Magius_AR has asked for the wisdom of the Perl Monks concerning the following question:

Why in god's name is $2 matching an e in this regex?
$word = "eee"; $word=~/(e)([^\1])e/;
By all forms of sanity, $2 should match anything that is NOT e, aka it should be undef in this example.

Can anyone tell me why this isn't working? It's had us stumped for days.

Magius_AR

Replies are listed 'Best First'.
Re: Mind boggling regex
by japhy (Canon) on Oct 26, 2001 at 18:01 UTC
    Character classes are formed at regex compile-time, and \1 isn't a backreference until regex run-time, so your character class is saying "all characters except the character with octal code 001". Try something like:
    $word =~ /(e)(?!\1)(.)e/s;
    which reads "match an e, then, making sure we CAN'T match an e, match ANY character, then match an e." The /s is there so that . matches newline.

    _____________________________________________________
    Jeff[japhy]Pinyan: Perl, regex, and perl hacker.
    s++=END;++y(;-P)}y js++=;shajsj<++y(p-q)}?print:??;

      $word =~ /(e)(?!\1)(.)e/s;
      I just tried that regex, and $1, $2, and $3 are all undefined.

      Does the look-ahead somehow make all the saved regex matches disappear or something?

      Magius_AR

        Well, the regex FAILS for the string "eee". Try "eye" instead. And this regex only defines $1 and $2.

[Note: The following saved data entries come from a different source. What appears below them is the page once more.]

/-- The commands: one constructor per row of the opcode table, in the table's order. -/
inductive Instr where
  -- start-up, pins and supply events
  | vaonInTolerance (badA badB : List Nat) (nodeLow : Bool)
  | coldStart (obs : BootObs)
  | railSequencingFault (rail : Nat)
  | thermalTrip (hearth : Fin 16)
  | junctionAverageSample (t : Int)
  | hardRstN (pin : ResetPin) (allBelow95 : Bool)
  | pcieHotReset (flr : Bool)
  | presenceNChange (asserted : Bool)
  | alwaysOnSourceSwitch (vaonMv : Nat) (held10ms : Bool) (nodeMv : Nat)
  | vbakRead (v : F32)
  | refclkLoss
  | refclkReturn
  | oscillatorFailure (site : Site)
  | couplingLineFailure (siteA siteB : Site) (line : Fin 2)
  | ppsInEdge
  | coreFailure (core : CoreId)
  | mapChangeEffect (core : CoreId)
  -- arrays
  | issueSequencerCycle (core : CoreId)
  | loaderRowInjection (core : CoreId)
  /-- one upset for each pair of columns found in error, with the array whose row is read. -/
  | accumulatorAdd (core : CoreId) (upsets : List (Fin 4 × AccUpset))
  | drainRow (core : CoreId) (arr : Fin 4) (upsets : List AccUpset)
  | counterPublication (core : CoreId)
  -- recipe steps
  | nop (core : CoreId)
  | loop (core : CoreId)
  | endloop (core : CoreId)
  | sync (core : CoreId)
  | fence (core : CoreId)
  | endStep (core : CoreId)
  | matmul (core : CoreId)
  | dma (core : CoreId)
  | send (core : CoreId)
  | put (core : CoreId)
  | fill (core : CoreId)
  | copy (core : CoreId)
  | vadd (core : CoreId)
  | vsub (core : CoreId)
  | vmul (core : CoreId)
  | vfmai (core : CoreId)
  | vdiv (core : CoreId)
  | vsqrt (core : CoreId)
  | vmin (core : CoreId)
  | vmax (core : CoreId)
  | vcmplt (core : CoreId)
  | vrcp (core : CoreId)
  | vrsqrt (core : CoreId)
  | vexp2 (core : CoreId)
  | vexp (core : CoreId)
  | vcvt (core : CoreId)
  | vquant (core : CoreId)
  | vdequant (core : CoreId)
  | vrsum (core : CoreId)
  | vrmax (core : CoreId)
  | vtopk (core : CoreId)
  | vslice (core : CoreId)
  | stepFinish (core : CoreId) (order : Nat)
  | resumption (slot : Nat)
  -- scratchpad
  | scratchpadBankCycle (core : CoreId) (reqs : List BankReq) (upsets : List (Nat × Check))
  | correctionWriteBack (core : CoreId)
  | poisonWriteBack (core : CoreId)
  | scrubRead (core : CoreId) (bank : Fin 128) (upset : Check)
  | corePowerGating (core : CoreId)
  | coreWake (core : CoreId)
  | putWordArrival (core : CoreId)
  | crumb (core : CoreId)
  | fenceProbe (core : CoreId)
  | probeAnswer (core : CoreId)
  -- Flue
  | routerSlot (crcBad : List (Site × Dir))
  | streamFlitArrival (core : CoreId)
  | draughtFlitArrival (core : CoreId)
  | scheduleCommit (site : Site) (base period c0 tenant mask density epoch : Nat)
  | scheduleSwitch (site : Site)
  | stopMaskApply
  | streamStopWord (site : Site) (stream : Nat) (stop : Bool)
  | streamStopApply
  | draughtCompile (plan : DraughtPlan)
  | syncNetworkTurn (core : CoreId)
  | remoteSignalApply
  -- work rings
  | registerWrite (reg : BarReg) (val : U64)
  | ringEnable (ring : Fin 64) (val : U64)
  | ringDisable (ring : Fin 64) (val : U64)
  | tail (ring : Fin 64) (val : U32)
  | chead (ring : Fin 64) (val : U32)
  | descriptorAccept (ring : Fin 64) (host : List Host.Cell)
  | cancel (ring : Fin 64) (index : U32)
  | readinessPass
  | nopItem (ring : Fin 64) (index : U32)
  | load (ring : Fin 64) (index : U32) (host : List Host.Cell)
  | placementComplete (slot : Nat) (p : Placement)
  | run (ring : Fin 64) (index : U32) (host : List Host.Cell)
  | unload (ring : Fin 64) (index : U32)
  | migrate (ring : Fin 64) (index : U32)
  | signal (ring : Fin 64) (index : U32)
  | stepCommit (slot : Nat)
  | copyOutComplete (slot : Nat)
  | completionRecordWrite (ring : Fin 64)
  | epochFence (slot : Nat) (reason : Nat)
  | rePlacement (slot : Nat) (trigger : Nat) (canComplete : Bool)
  | bakeTimeout (slot : Nat)
  | migrationTarget (master : U8) (slot : Nat) (tenant : Nat)
  | migrationSwitch (slot : Nat) (p : Placement)
  | phaseChange (slot : Nat) (phase : Nat)
  -- translation and DMA
  | invAddr (val : U64)
  | invalidationComplete
  | dmaDescriptorStart (host : List Host.Cell) (atsDenied : List Nat) (upsets : List (Nat × StackUpset))
  | dmaDescriptorComplete (id : Nat)
  | translationFault (id : Nat) (dva : Nat) (cause : Nat)
  | priResponse (seq : U32) (success : Bool)
  | retry (seq : U32) (host : List Host.Cell) (atsDenied : List Nat)
  | faultPaging (slot : Nat)
  | faultHoldExpiry (slot : Nat)
  -- memory stacks
  | channelRetrain (ch : Nat) (waitCycles : Nat)
  | channelRetirement (ch : Nat) (planned : Bool) (moves : List (Nat × Nat × Nat × Nat × Nat)) (cached : List Nat)
  | stackRetirement (stack : Fin 20) (cached : List Nat)
  | ledgerCopyRebuild (south : Bool) (poisoned : List (Fin 64 × U32))
  -- Stedan links
  | portTraining (port : Fin 12) (goodLanes : List Nat)
  | train (port : Fin 12) (info : TrainInfo)
  | sequencedFrameReceive (port : Fin 12) (f : Frame)
  | ack (port : Fin 12) (f : Frame)
  | frameTransmit (port : Fin 12)
  | replayTimerExpiry (port : Fin 12)
  | ackDeadlineInterval (port : Fin 12)
  | portDown (port : Fin 12)
  | pmaLockLoss (port : Fin 12) (lanes : Nat)
  | laneFailure (port : Fin 12) (lane : Fin 13)
  | portEnable (master : U8) (port : Fin 12) (en : Bool)
  | frameForward (port : Fin 12)
  | bridgeFlitArrival (chiplet : Fin 4) (f : Flit) (chan : Option Nat)
  | data (port : Fin 12)
  | heldFrameTimeout (port : Fin 12)
  | reinc (port : Fin 12)
  | channelTableWrite (n : Fin 4096) (val : U64)
  | brokerInterval (k : U64) (slack : U32)
  | broker (port : Fin 12) (micros : Nat)
  | brokerAllocation
  | digestSend
  | digest (port : Fin 12)
  | digestMismatchHold (port : Fin 12)
  -- control plane
  | managementFrame (port : Fin 2) (frame : List Byte)
  | dictDb
  | semaphoreAcquire (master id : U8)
  | semaphoreRelease (master : U8)
  | leaseExpiry
  | windowOpen (master : U8)
  | windowClose (master : U8)
  | windowExpiry
  | commit (master : U8) (set : U8)
  | discard (master : U8) (set : U8)
  | commitApplication (set : U8)
  /-- the first CTL frame that `port` has received carries the message, or it comes on the die: by draught to a ring agent,
  or over a hearth's control chain. -/
  | firmwareMessage (port : Option (Fin 12)) (m : FwMsg)
  | messageResend (srcm dstm : U8) (mseq : U16)
  | go (chan : Fin 256) (master : U8) (val : U32)
  | done (chan : Fin 256) (master : U8)
  | mailboxRegisterWrite (chan : Fin 256) (reg : Fin 16) (master : U8) (val : U32)
  | ptpSyncMessage (port : Fin 2) (offset : Int) (utcNs : Nat)
  | ptpStateChange (port : U8) (sinceSyncMs lockedForMs : Nat)
  | leapSecond
  | calendarWrite (master : U8) (d : Date)
  | calendarEnd
  | copyBWrite
  | rescueFrame (port : Fin 2) (frame : List Byte)
  -- clocks and power
  | stepUp (hearth : Fin 16) (mhz : Nat)
  | stepDown (hearth : Fin 16) (mhz : Nat)
  | voltageSettleTimeout (hearth : Fin 16)
  | hearthFreeze (hearth : Fin 16)
  | generatorLock (hearth : Fin 16)
  | clockStretch (hearth : Fin 16) (reason : Nat) (on : Bool)
  | marginWindow (hearth : Fin 16) (codes : List (Site × List Nat))
  | marginEmergency (hearth : Fin 16) (code : Nat) (aboveLoFor1us : Bool)
  | capControllerRun (avg est : F32) (belowFor100us aboveFor10ms : Bool) (aboveUs : U32)
  | railCurrentLimit (hearth : Fin 16) (avgA estA : Nat) (below1050for1ms : Bool)
  | junctionSensorRead (hearth : Fin 16) (hottest : F32) (at100us : Bool)
  | avsbusTelemetryRead (rail : Fin 22) (r : Option (F32 × F32))
  | statusWord (rail : Fin 22) (word : U16)
  | boost (hearth : Fin 16) (amps : F32) (overrun : Bool)
  | shunt (hearth : Fin 16) (overrun : Bool)
  | switchOff (master : U8) (hearth : Fin 16)
  | switchOn (master : U8) (hearth : Fin 16)
  | undervoltageTrip (hearth : Fin 16)
  | overvoltage (hearth : Fin 16)
  | hearthLossDeclaration (hearth : Fin 16)
  | fixedRailFault (rail : Fin 22)
  | pmbusLoss (bus : Fin 2)
  | safeHold (hearth : Fin 16)
  | safeHoldEnd (hearth : Fin 16)
  | railUnmanaged (hearth : Fin 16)
  | returnToManaged (master : U8) (hearth : Fin 16)
  -- firmware load, resets and recovery
  | fwWinWrite (off : Nat) (bytes : List Byte)
  | fwCtlGo (test : SelfTest) (plan : DraughtPlan) (bindings : List (Fin 256 × U32))
  | coreReset (core : CoreId) (test : SelfTest)
  | hearthReset (hearth : Fin 16) (test : SelfTest)
  | rectangleReset (t : Nat) (test : SelfTest)
  | warmReset (test : SelfTest) (romW romE : Bool)
  | wholeDeviceReset (obs : BootObs)
  | resetBoundary (scope : ResetScope) (b : Boundary)
  | emberTimerExpiry (m : Nat) (crash : List Byte) (recent : Nat)
  | stokerTakeover
  | journalCopy
  | rescueEntry
  | rescueReset (level : Nat)
  | firmwareReload
  -- integrity, banks, events and monitors
  | digestComplete (slot : Nat)
  | replicaReport (slot : Nat) (member : Nat) (r : ReplicaReport)
  | checkResolution (slot : Nat) (windowRan : Bool)
  | bankWhole (slot : Nat)
  | bankHostCopyComplete (slot : Nat) (ok : Bool)
  | restore (master : U8) (slot : Nat) (area : Nat)
  | eventRaise (index : U16) (sub sev src : U8) (arg : U64)
  | eventLogMove
  | acknowledged (master : U8) (seq : U64)
  | arm (index : U16) (sub : U8)
  | freeze (index : U16) (sub : U8)
  | clear (index : U16) (sub : U8)
  | clearAndArm (index : U16) (sub : U8)
  | monitorSample (index : U16) (sub : U8) (q : Nat)
  | processorRestart (m : Nat)
  | atsInvalidation (iova : Nat) (size : Nat)
  | failedControllerEvent (m : Nat)
  deriving DecidableEq, Repr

        _____________________________________________________
        Jeff[japhy]Pinyan: Perl, regex, and perl hacker.
        s++=END;++y(;-P)}y js++=;shajsj<++y(p-q)}?print:??;

Re: Mind boggling regex
by davis (Vicar) on Oct 26, 2001 at 18:08 UTC
    The problem lies in that you're assuming that the \1 is going to contain the contents of the first set of parentheses. It won't.
    In a character class, metacharacters etc take on a different meaning. I believe in this case the second set of parantheses is attempting to match 'any character that doesn't have octal code 001'
    Remember, metacharacters take on a different meaning inside character classes.
    I'm just off now to see if I can figure out an elegant solution to this one.
    Update: 4 seconds later -- as ever, others have answered before me. japhy's solution is classier than I can attempt
    /me wonders off to look up lookahead assertions properly.
Re: Mind boggling regex
by earthboundmisfit (Chaplain) on Oct 26, 2001 at 18:05 UTC
    My uninformed guess is that it has to do with look ahead. If you hard code the 'e' it behaves as it should:
    $word=~/(e)([^e])e/;
    My understanding was that you could not use a reference to the matched result until after the pattern has matched.

    I eagerly await the real answer from those who know

    update: didn't have to wait long for that one. Should have practiced some look behind ;)

    update2: As usual, I've confused my terminology. In studying japhy's answer it looks like I had the right idea, but really what it comes down to is that ([^\1]) is the wrong way to do a negative lookahead Pg. 203 of the Camel Book (3rd edition) offers a good explanation of this.